The resulting buffer is:

tensor([[[-1, -1, -1, -1, -1, -1, -1, -1],
         [-1,  0,  0,  0,  0,  0, -1, -1],
         [-1,  0,  0,  0,  0, -1,  1, -1],
         [-1,  0,  0,  0, -1,  1,  1, -1],
         [-1,  0,  0, -1,  1,  1,  1, -1],
         [-1,  0, -1,  1,  1,  1,  1, -1],
         [-1, -1,  1,  1,  1,  1,  1, -1],
         [-1, -1, -1, -1, -1, -1, -1, -1]]], device='cuda:0',
       dtype=torch.int32)

Note -1s on the diagonal strip of pixels between the two triangles. Since the triangles share the edge, there should not be a holes between them. And indeed, nvdiffrast, which uses hardware rasterizer, does not produce similar artefacts.
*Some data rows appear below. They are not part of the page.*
/-! ### The engine's encodings (the worked translation of chapter 6) -/

theorem test_decode_words_0_to_7 :
    decodeLe 0 0x80000020 = some (.leLdw 0 ⟨0, 0x20⟩) ∧ decodeLe 0 0xC700001E = some (.leLtw 0 ⟨3, 30⟩) ∧
    decodeLe 0 0x1C000080 = some (.leAnd 0 ⟨0, 0x80⟩) ∧ decodeLe 0 0x83000014 = some (.leLdw 0 ⟨3, 20⟩) ∧
    decodeLe 0 0x5F00000C = some (.leTon 0 ⟨3, 12⟩) ∧ decodeLe 0 0x20000081 = some (.leAndn 0 ⟨0, 0x81⟩) ∧
    decodeLe 0 0x38000082 = some (.leAndBr 0 ⟨0, 0x82⟩) ∧ decodeLe 0 0x24000088 = some (.leOr 0 ⟨0, 0x88⟩) := by decide +kernel

theorem test_decode_words_8_to_14 :
    decodeLe 1 0x50000000 = some (.leClose 1) ∧ decodeLe 1 0x0D000200 = some (.leSt 1 ⟨1, 0x200⟩) ∧
    decodeLe 1 0x56000100 = some (.leEp 1 ⟨2, 0x100⟩) ∧ decodeLe 1 0x830F4240 = some (.leLdw 1 ⟨3, 1000000⟩) ∧
    decodeLe 1 0x6E001000 = some (.leCtu 1 ⟨2, 0x1000⟩) ∧ decodeLe 1 0x0D000201 = some (.leSt 1 ⟨1, 0x201⟩) ∧
    decodeLe 1 0xFC000000 = some (.leEnd 1) := by decide +kernel

theorem test_decode_refuses : decodeLe 0 0x7C000000 = none ∧ decodeLe 0 0x0C000200 = none ∧ decodeLe 0 0x80000021 = none ∧
    decodeLe 0 0x83000000 = some (.leLdw 0 ⟨3, 0⟩) ∧ decodeLe 0 0x80008000 = none ∧ decodeLe 0 0x80800001 = some (.leLdw 0 ⟨0, 0x800001⟩) := by
  decide +kernel

/-- The worst cases of each operand form meet the hypotheses of the round trip. -/
theorem wit_EngineRoundTrip : (Instr.leLd 0 ⟨3, 1⟩).le = some (1, 0, .bitB, ⟨3, 1⟩) ∧ LeForm.bitB.ok ⟨3, 1⟩ = true ∧ LeForm.bitD.ok ⟨2, 0x1FFFFF⟩ = true ∧
    LeForm.bitM.ok ⟨2, 0xFFFFFF⟩ = true ∧ LeForm.timer.ok ⟨3, 4095⟩ = true ∧ LeForm.record.ok ⟨2, 0x3FFF8⟩ = true ∧ LeForm.wordW.ok ⟨0, 0x7FFC⟩ = true ∧
    LeForm.wordD.ok ⟨1, 0x7FFC⟩ = true ∧ LeForm.target.ok ⟨3, 0x3FFFF⟩ = true ∧ LeForm.queue.ok ⟨3, 63⟩ = true ∧ LeForm.none.ok ⟨0, 0⟩ = true ∧
    decodeLe 0 (leWord 0x20 ⟨0, 0x7FFC⟩) = some (.leLdw 0 ⟨0, 0x7FFC⟩) := by decide +kernel

/-! ### Ill-formed commands are refused -/

/-- Each operand form refuses what lies just outside it. -/
theorem test_ill_formed_operands : LeForm.none.ok ⟨0, 1⟩ = false ∧ LeForm.none.ok ⟨3, 0⟩ = false ∧ LeForm.bitB.ok ⟨3, 2⟩ = false ∧
    LeForm.bitB.ok ⟨0, 0x40000⟩ = false ∧ LeForm.bitD.ok ⟨0, 0⟩ = false ∧ LeForm.bitD.ok ⟨3, 0⟩ = false ∧ LeForm.bitM.ok ⟨1, 0⟩ = false ∧
    LeForm.bitM.ok ⟨2, 0x200000⟩ = false ∧ LeForm.timer.ok ⟨3, 4096⟩ = false ∧ LeForm.timer.ok ⟨2, 0⟩ = false ∧ LeForm.record.ok ⟨2, 4⟩ = false ∧
    LeForm.record.ok ⟨2, 0x40000⟩ = false ∧ LeForm.wordW.ok ⟨0, 2⟩ = false ∧ LeForm.wordW.ok ⟨1, 0x8000⟩ = false ∧ LeForm.wordD.ok ⟨3, 0⟩ = false ∧
    LeForm.target.ok ⟨3, 0x40000⟩ = false ∧ LeForm.target.ok ⟨0, 0⟩ = false ∧ LeForm.queue.ok ⟨3, 64⟩ = false := by decide +kernel

theorem test_ill_formed_requests : (rq []).wf = true ∧ ({ rq [] with seq := 65536 } : Req).wf = false ∧ ({ rq [] with trailer := 2 ^ 32 } : Req).wf = false ∧
    ({ rq [] with flags := 256 } : Req).wf = false ∧ ({ rq [] with byte7 := 256 } : Req).wf = false ∧ ({ rq [] with tag := some (0, []) } : Req).wf = false ∧
    ({ rq [] with origin := .scp 256 } : Req).wf = false ∧ ({ rq [] with origin := .eth 0 0 0 4 0 } : Req).wf = false ∧
    ({ rq [] with origin := .pairPort 4 } : Req).wf = false ∧ ({ rq [] with origin := .partPort 256 } : Req).wf = false ∧
    (rq (List.replicate 4097 0)).wf = false := by decide +kernel

theorem test_ill_formed_frames : (⟨List.replicate 13 0, true, true⟩ : EthFrame).wf = false ∧ (⟨List.replicate 14 0, true, true⟩ : EthFrame).wf = true ∧
    (⟨0x800, false, true, false, false, false, 0, []⟩ : CanFrame).wf = false ∧ (⟨0x800, true, true, false, false, false, 0, []⟩ : CanFrame).wf = true ∧
    (⟨1, false, true, false, false, false, 15, List.replicate 65 0⟩ : CanFrame).wf = false := by decide +kernel

theorem test_ill_formed_instructions : RvInsn.wf (.lui 1 1) = false ∧ RvInsn.wf (.jal 1 1) = false ∧ RvInsn.wf (.jal 1 0x100000) = false ∧
    RvInsn.wf (.jalr 1 1 2048) = false ∧ RvInsn.wf (.branch .eq 1 1 1) = false ∧ RvInsn.wf (.load .d true 1 1 0) = false ∧
    RvInsn.wf (.store .w 1 1 2048) = false ∧ RvInsn.wf (.opImm .sll 1 1 64) = false ∧ RvInsn.wf (.opImm .sub 1 1 0) = false ∧
    RvInsn.wf (.opImmW .sll 1 1 32) = false ∧ RvInsn.wf (.opImmW .xor 1 1 0) = false ∧ RvInsn.wf (.opW .mulh 1 1 1) = false ∧
    RvInsn.wf (.fload true 1 1 2048) = false ∧ RvInsn.wf (.fop 2 0 1 1 1 1) = false ∧ RvInsn.wf (.fop 0x10 3 1 1 1 1) = false ∧
    RvInsn.wf (.fopX 0x50 3 1 1 1) = false ∧ RvInsn.wf (.fopF 0x78 1 1 1) = false ∧ PairStep.wf (.insn (.lui 1 1) true) = false := by
  decide +kernel

theorem test_ill_formed_commands (c : BoardCyc) (h : c.addr = 2 ^ 24) :
    (Instr.leTon 0 ⟨2, 0⟩).wf = false ∧ (Instr.describe { rq [] with seq := 65536 }).wf = false ∧ (Instr.rackInbound c true).wf = false ∧
    (Instr.registerWrite 0 (2 ^ 40) 0).wf = false ∧ (Instr.absentUnitAccess 0 (2 ^ 40) true).wf = false ∧
    (Instr.pairInstruction 0 (.lui 1 1) ⟨true, [], []⟩).wf = false := by
  refine ⟨by decide +kernel, by decide +kernel, ?_, by decide +kernel, by decide +kernel, by decide +kernel⟩
  simp [Instr.wf, Instr.le, Instr.req, h]

/-- The last lane of a comparator group, the first beyond it; the last symbol and cache line, and the first beyond. -/
theorem test_ill_formed_reports : ((List.range 7).map cmpLanes).sum = 248 ∧ (Instr.pairMismatch 0 2 7 0 0).wf = true ∧ (Instr.pairMismatch 0 2 8 0 0).wf = false ∧
    (⟨0, 0, [74], none⟩ : LineErr).wf = true ∧ (⟨0, 0, [75], none⟩ : LineErr).wf = false ∧
    (⟨[], [(0, 511)]⟩ : PairReads).wf = true ∧ (⟨[], [(0, 512)]⟩ : PairReads).wf = false ∧ (Instr.pairInstruction 0 .fence ⟨true, [], [(0, 512)]⟩).wf = false ∧
    (Instr.scrubPass 0 [⟨0, 0, [75], none⟩]).wf = false ∧ (Instr.memUncorr 0 0 ⟨[75], none, none⟩).wf = false := by decide +kernel

/-! ### Worked examples and values of the manual -/

/-- The windows of the example of R64 on P3, in macroticks, and as the integrator moved them. -/
def gapSched (first last : Nat) : Sched :=
  { Sched.none with
    tgMt := 4000
    parts := [⟨16, 64, 0x3F, 2, 0⟩]
    tasks := [⟨0, 0, 0, 3, 0, 0, 0, 0, 0, 0, 0⟩]
    windows := [⟨first, 1240 - first, 0, 3⟩, ⟨1244, 1200, 0, 3⟩, ⟨2448, last - 2448, 0, 3⟩] }

theorem test_gap_example : (gapSched 40 3992).gap 3 = some 48 ∧ gapsFail (gapSched 40 3992) = none ∧ (gapSched 4 3996).gap 3 = some 8 ∧
    gapsFail (gapSched 4 3996) = some ⟨0x12, 6, 0, 3⟩ := by decide +kernel

/-- Window 17 of the worked encoding of R98. -/
theorem test_window_encoding :
    (parseSched (image [(0x1A, [1]), (0x28, [64]), (64, [0x1C, 5, 0, 0, 0xF0, 0, 0, 0, 5, 0, 3, 0, 0, 0, 0, 0])]) 0).windows = [⟨1308, 240, 5, 3⟩] := by
  decide +kernel

/-- SHA-256 of FIPS 180-4 (the example "abc") and of a message of two blocks; SHA-512 of "abc". -/
theorem test_sha2 : beNat (sha256 [0x61, 0x62, 0x63]) = 0xba7816bf8f01cfea414140de5dae2223b00361a396177a9cb410ff61f20015ad ∧
    beNat (sha256 ("abcdbcdecdefdefgefghfghighijhijkijkljklmklmnlmnomnopnopq".toList.map fun c => BitVec.ofNat 8 c.toNat)) =
      0x248d6a61d20638b8e5c026930c3e6039a33ce45964ff2167f6ecedd419db06c1 ∧
    beNat (sha512 [0x61, 0x62, 0x63]) =
      0xddaf35a193617abacc417349ae20413112e6fa4e89a97ea20a9eeee64b55d39a2192992a274fc1a836ba3c23a3feebbd454d4423643ce80e2a9ac94fa54ca49f := by
  decide +kernel

/-- Test case 2 of RFC 4231: HMAC-SHA-256 under the key "Jefe". -/
theorem test_hmac : beNat (hmac [0x4a, 0x65, 0x66, 0x65] ("what do ya want for nothing?".toList.map fun c => BitVec.ofNat 8 c.toNat)) =
    0x5bdcc146bf60754e6a042426089575c75a003f089d2739839dec58b964ec3843 := by decide +kernel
One curious detail is if we flip one of the triangles the problem seems to go away:

tris = torch.tensor(
    [
        [0, 1, 2],
        [3, 1, 2],
    ], device=device
).int()
rast_out = drtk.rasterize(verts, tris, height=8, width=8)
print(rast_out)

Output:

tensor([[[-1, -1, -1, -1, -1, -1, -1, -1],
         [-1,  0,  0,  0,  0,  0,  1, -1],
         [-1,  0,  0,  0,  0,  1,  1, -1],
         [-1,  0,  0,  0,  1,  1,  1, -1],
         [-1,  0,  0,  1,  1,  1,  1, -1],
         [-1,  0,  1,  1,  1,  1,  1, -1],
         [-1,  1,  1,  1,  1,  1,  1, -1],
         [-1, -1, -1, -1, -1, -1, -1, -1]]], device='cuda:0',
       dtype=torch.int32)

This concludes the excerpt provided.